Review: Munich

MunichMunich by Robert Harris
My rating: 4 of 5 stars

Munich is another historical thriller from Robert Harris. The setting is the Munich Conference of 1938 at which Germany, Italy, France and the United Kingdom agreed that Czechoslovakia must give up the Sudetenland to Nazi Germany. It’s an important event in the build up towards World War 2, but it’s also something that is fairly well known, and I was curious as to how the author would approach it, and what kind of story he could create with this setting.

The first part of the book a little slow, but we meet two diplomats, one British and one German, who were friends at Oxford. We follow their stories in parallel as the crisis unfolds and eventually they meet again in Munich where each is a junior staff member of his respective delegation. There’s not much more that I can say without getting into spoilers.

The author has used some of the more recent historical research on Prime Minister Chamberlin. It’s always been easy, in retrospect, to condemn his policy of appeasement, but could Great Britain have gone to war in 1938 over the Sudetenland and been victorious? It’s not a simple question.

The Oster resistance group is also part of the novel. There was a plot among some officers in the German Army to arrest and depose Hitler if he tried to invade Czechoslovakia.

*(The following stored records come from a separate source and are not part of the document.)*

-- ==== Sys2Proof/Laws/State.lean ====
section
/-! SUPPORT. What each basic update of State does to each field, so that no later proof unfolds a record update (10_state.md R20 to R41). -/

namespace Sys2Proof.Machine

/-! ## The register file -/

theorem RegFile.get_put (f : RegFile) (r q : RegId) (v : Word) :
    (f.put r v).get q = if q = r then v else f.get q := by
  cases r <;> cases q <;> rfl

@[simp] theorem storedWord_flags (v : Word) : storedWord .flags v = v &&& Config.flagsMask := rfl

@[simp] theorem storedWord_of_ne {r : RegId} (h : r ≠ .flags) (v : Word) : storedWord r v = v := by
  cases r <;> first | rfl | exact absurd rfl h

/-! ## Writing a register -/

@[simp] theorem State.reg_setReg (s : State) (r q : RegId) (v : Word) :
    (s.setReg r v).reg q = if q = r then storedWord r v else s.reg q :=
  RegFile.get_put ..

@[simp] theorem State.setReg_mem (s : State) (r : RegId) (v : Word) : (s.setReg r v).mem = s.mem := rfl
@[simp] theorem State.setReg_runState (s : State) (r : RegId) (v : Word) : (s.setReg r v).runState = s.runState := rfl
@[simp] theorem State.setReg_breakpoints (s : State) (r : RegId) (v : Word) : (s.setReg r v).breakpoints = s.breakpoints := rfl
@[simp] theorem State.setReg_bpResume (s : State) (r : RegId) (v : Word) : (s.setReg r v).bpResume = s.bpResume := rfl
@[simp] theorem State.setReg_faultRecord (s : State) (r : RegId) (v : Word) : (s.setReg r v).faultRecord = s.faultRecord := rfl
@[simp] theorem State.setReg_hostOut (s : State) (r : RegId) (v : Word) : (s.setReg r v).hostOut = s.hostOut := rfl
@[simp] theorem State.setReg_exitCode (s : State) (r : RegId) (v : Word) : (s.setReg r v).exitCode = s.exitCode := rfl
@[simp] theorem State.setReg_trace (s : State) (r : RegId) (v : Word) : (s.setReg r v).trace = s.trace := rfl
@[simp] theorem State.setReg_params (s : State) (r : RegId) (v : Word) : (s.setReg r v).params = s.params := rfl
@[simp] theorem State.setReg_outAnswers (s : State) (r : RegId) (v : Word) : (s.setReg r v).outAnswers = s.outAnswers := rfl
@[simp] theorem State.setReg_handlerEffects (s : State) (r : RegId) (v : Word) : (s.setReg r v).handlerEffects = s.handlerEffects := rfl
@[simp] theorem State.setReg_byteAt (s : State) (r : RegId) (v : Word) (a : PAddr) : (s.setReg r v).byteAt a = s.byteAt a := rfl

/-! ## Storing a byte without an event -/

@[simp] theorem State.putByte_regs (s : State) (a : PAddr) (b : Byte) : (s.putByte a b).regs = s.regs := rfl
@[simp] theorem State.putByte_runState (s : State) (a : PAddr) (b : Byte) : (s.putByte a b).runState = s.runState := rfl
@[simp] theorem State.putByte_breakpoints (s : State) (a : PAddr) (b : Byte) : (s.putByte a b).breakpoints = s.breakpoints := rfl
@[simp] theorem State.putByte_bpResume (s : State) (a : PAddr) (b : Byte) : (s.putByte a b).bpResume = s.bpResume := rfl
@[simp] theorem State.putByte_faultRecord (s : State) (a : PAddr) (b : Byte) : (s.putByte a b).faultRecord = s.faultRecord := rfl
@[simp] theorem State.putByte_hostOut (s : State) (a : PAddr) (b : Byte) : (s.putByte a b).hostOut = s.hostOut := rfl
@[simp] theorem State.putByte_exitCode (s : State) (a : PAddr) (b : Byte) : (s.putByte a b).exitCode = s.exitCode := rfl
@[simp] theorem State.putByte_trace (s : State) (a : PAddr) (b : Byte) : (s.putByte a b).trace = s.trace := rfl
@[simp] theorem State.putByte_params (s : State) (a : PAddr) (b : Byte) : (s.putByte a b).params = s.params := rfl
@[simp] theorem State.putByte_outAnswers (s : State) (a : PAddr) (b : Byte) : (s.putByte a b).outAnswers = s.outAnswers := rfl
@[simp] theorem State.putByte_handlerEffects (s : State) (a : PAddr) (b : Byte) : (s.putByte a b).handlerEffects = s.handlerEffects := rfl
@[simp] theorem State.reg_putByte (s : State) (a : PAddr) (b : Byte) (r : RegId) : (s.putByte a b).reg r = s.reg r := rfl

/-! ## An event -/

@[simp] theorem State.emit_regs (s : State) (e : Event) : (s.emit e).regs = s.regs := rfl
@[simp] theorem State.emit_mem (s : State) (e : Event) : (s.emit e).mem = s.mem := rfl
@[simp] theorem State.emit_runState (s : State) (e : Event) : (s.emit e).runState = s.runState := rfl
@[simp] theorem State.emit_breakpoints (s : State) (e : Event) : (s.emit e).breakpoints = s.breakpoints := rfl
@[simp] theorem State.emit_bpResume (s : State) (e : Event) : (s.emit e).bpResume = s.bpResume := rfl
@[simp] theorem State.emit_faultRecord (s : State) (e : Event) : (s.emit e).faultRecord = s.faultRecord := rfl
@[simp] theorem State.emit_hostOut (s : State) (e : Event) : (s.emit e).hostOut = s.hostOut := rfl
@[simp] theorem State.emit_exitCode (s : State) (e : Event) : (s.emit e).exitCode = s.exitCode := rfl
@[simp] theorem State.emit_params (s : State) (e : Event) : (s.emit e).params = s.params := rfl
@[simp] theorem State.emit_outAnswers (s : State) (e : Event) : (s.emit e).outAnswers = s.outAnswers := rfl
@[simp] theorem State.emit_handlerEffects (s : State) (e : Event) : (s.emit e).handlerEffects = s.handlerEffects := rfl
@[simp] theorem State.reg_emit (s : State) (e : Event) (r : RegId) : (s.emit e).reg r = s.reg r := rfl
@[simp] theorem State.emit_byteAt (s : State) (e : Event) (a : PAddr) : (s.emit e).byteAt a = s.byteAt a := rfl

/-! ## Taking a fault (60_exceptions.md R423) -/

@[simp] theorem State.raise_regs (s : State) (k : FaultKind) : (s.raise k).regs = s.regs := rfl
@[simp] theorem State.raise_mem (s : State) (k : FaultKind) : (s.raise k).mem = s.mem := rfl
@[simp] theorem State.raise_breakpoints (s : State) (k : FaultKind) : (s.raise k).breakpoints = s.breakpoints := rfl
@[simp] theorem State.raise_bpResume (s : State) (k : FaultKind) : (s.raise k).bpResume = s.bpResume := rfl
@[simp] theorem State.raise_hostOut (s : State) (k : FaultKind) : (s.raise k).hostOut = s.hostOut := rfl
@[simp] theorem State.raise_exitCode (s : State) (k : FaultKind) : (s.raise k).exitCode = s.exitCode := rfl
@[simp] theorem State.raise_trace (s : State) (k : FaultKind) : (s.raise k).trace = s.trace := rfl
@[simp] theorem State.raise_params (s : State) (k : FaultKind) : (s.raise k).params = s.params := rfl
@[simp] theorem State.raise_outAnswers (s : State) (k : FaultKind) : (s.raise k).outAnswers = s.outAnswers := rfl
@[simp] theorem State.raise_handlerEffects (s : State) (k : FaultKind) : (s.raise k).handlerEffects = s.handlerEffects := rfl
@[simp] theorem State.reg_raise (s : State) (k : FaultKind) (r : RegId) : (s.raise k).reg r = s.reg r := rfl
@[simp] theorem State.raise_byteAt (s : State) (k : FaultKind) (a : PAddr) : (s.raise k).byteAt a = s.byteAt a := rfl

/-! ## Halting -/

@[simp] theorem State.halt_regs (s : State) : (s.halt).regs = s.regs := rfl
@[simp] theorem State.halt_mem (s : State) : (s.halt).mem = s.mem := rfl
@[simp] theorem State.halt_breakpoints (s : State) : (s.halt).breakpoints = s.breakpoints := rfl
@[simp] theorem State.halt_bpResume (s : State) : (s.halt).bpResume = s.bpResume := rfl
@[simp] theorem State.halt_faultRecord (s : State) : (s.halt).faultRecord = s.faultRecord := rfl
@[simp] theorem State.halt_hostOut (s : State) : (s.halt).hostOut = s.hostOut := rfl
@[simp] theorem State.halt_exitCode (s : State) : (s.halt).exitCode = s.exitCode := rfl
@[simp] theorem State.halt_trace (s : State) : (s.halt).trace = s.trace := rfl
@[simp] theorem State.halt_params (s : State) : (s.halt).params = s.params := rfl
@[simp] theorem State.halt_outAnswers (s : State) : (s.halt).outAnswers = s.outAnswers := rfl
@[simp] theorem State.halt_handlerEffects (s : State) : (s.halt).handlerEffects = s.handlerEffects := rfl
@[simp] theorem State.reg_halt (s : State) (r : RegId) : (s.halt).reg r = s.reg r := rfl
@[simp] theorem State.halt_byteAt (s : State) (a : PAddr) : (s.halt).byteAt a = s.byteAt a := rfl
@[simp] theorem State.emit_trace (s : State) (e : Event) : (s.emit e).trace = s.trace ++ [e] := rfl
@[simp] theorem State.raise_runState (s : State) (k : FaultKind) : (s.raise k).runState = .faulted := rfl
@[simp] theorem State.raise_faultRecord (s : State) (k : FaultKind) : (s.raise k).faultRecord = some k := rfl
@[simp] theorem State.halt_runState (s : State) : s.halt.runState = .halted := rfl

/-! ## Register names -/

@[simp] theorem Reg16.id_ne_flags (r : Reg16) : Reg16.id r ≠ .flags := by cases r <;> decide
@[simp] theorem Reg16.id_ne_ip (r : Reg16) : Reg16.id r ≠ .ip := by cases r <;> decide
@[simp] theorem Sreg.id_ne_flags (r : Sreg) : Sreg.id r ≠ .flags := by cases r <;> decide
@[simp] theorem Reg8.parent_ne_flags (r : Reg8) : Reg8.parent r ≠ .flags := by cases r <;> decide
@[simp] theorem Reg8.parent_ne_ip (r : Reg8) : Reg8.parent r ≠ .ip := by cases r <;> decide
@[simp] theorem Reg8.parent_ne_sp (r : Reg8) : Reg8.parent r ≠ .sp := by cases r <;> decide

theorem Reg16.id_inj {r q : Reg16} : Reg16.id r = Reg16.id q ↔ r = q := by
  cases r <;> cases q <;> decide

end Sys2Proof.Machine
end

How realistic this conspiracy was, and it’s actual chance of success are both debatable.

So with the constraints of history, he doesn’t really have a lot of room to maneuver, I think Mr. Harris has done a good job of story telling. I found the book to be a good read; yes it is a little slow in the first part of the book, but the twists and turns in the stories of the two protagonists kept me interested until the end. I recommend this book.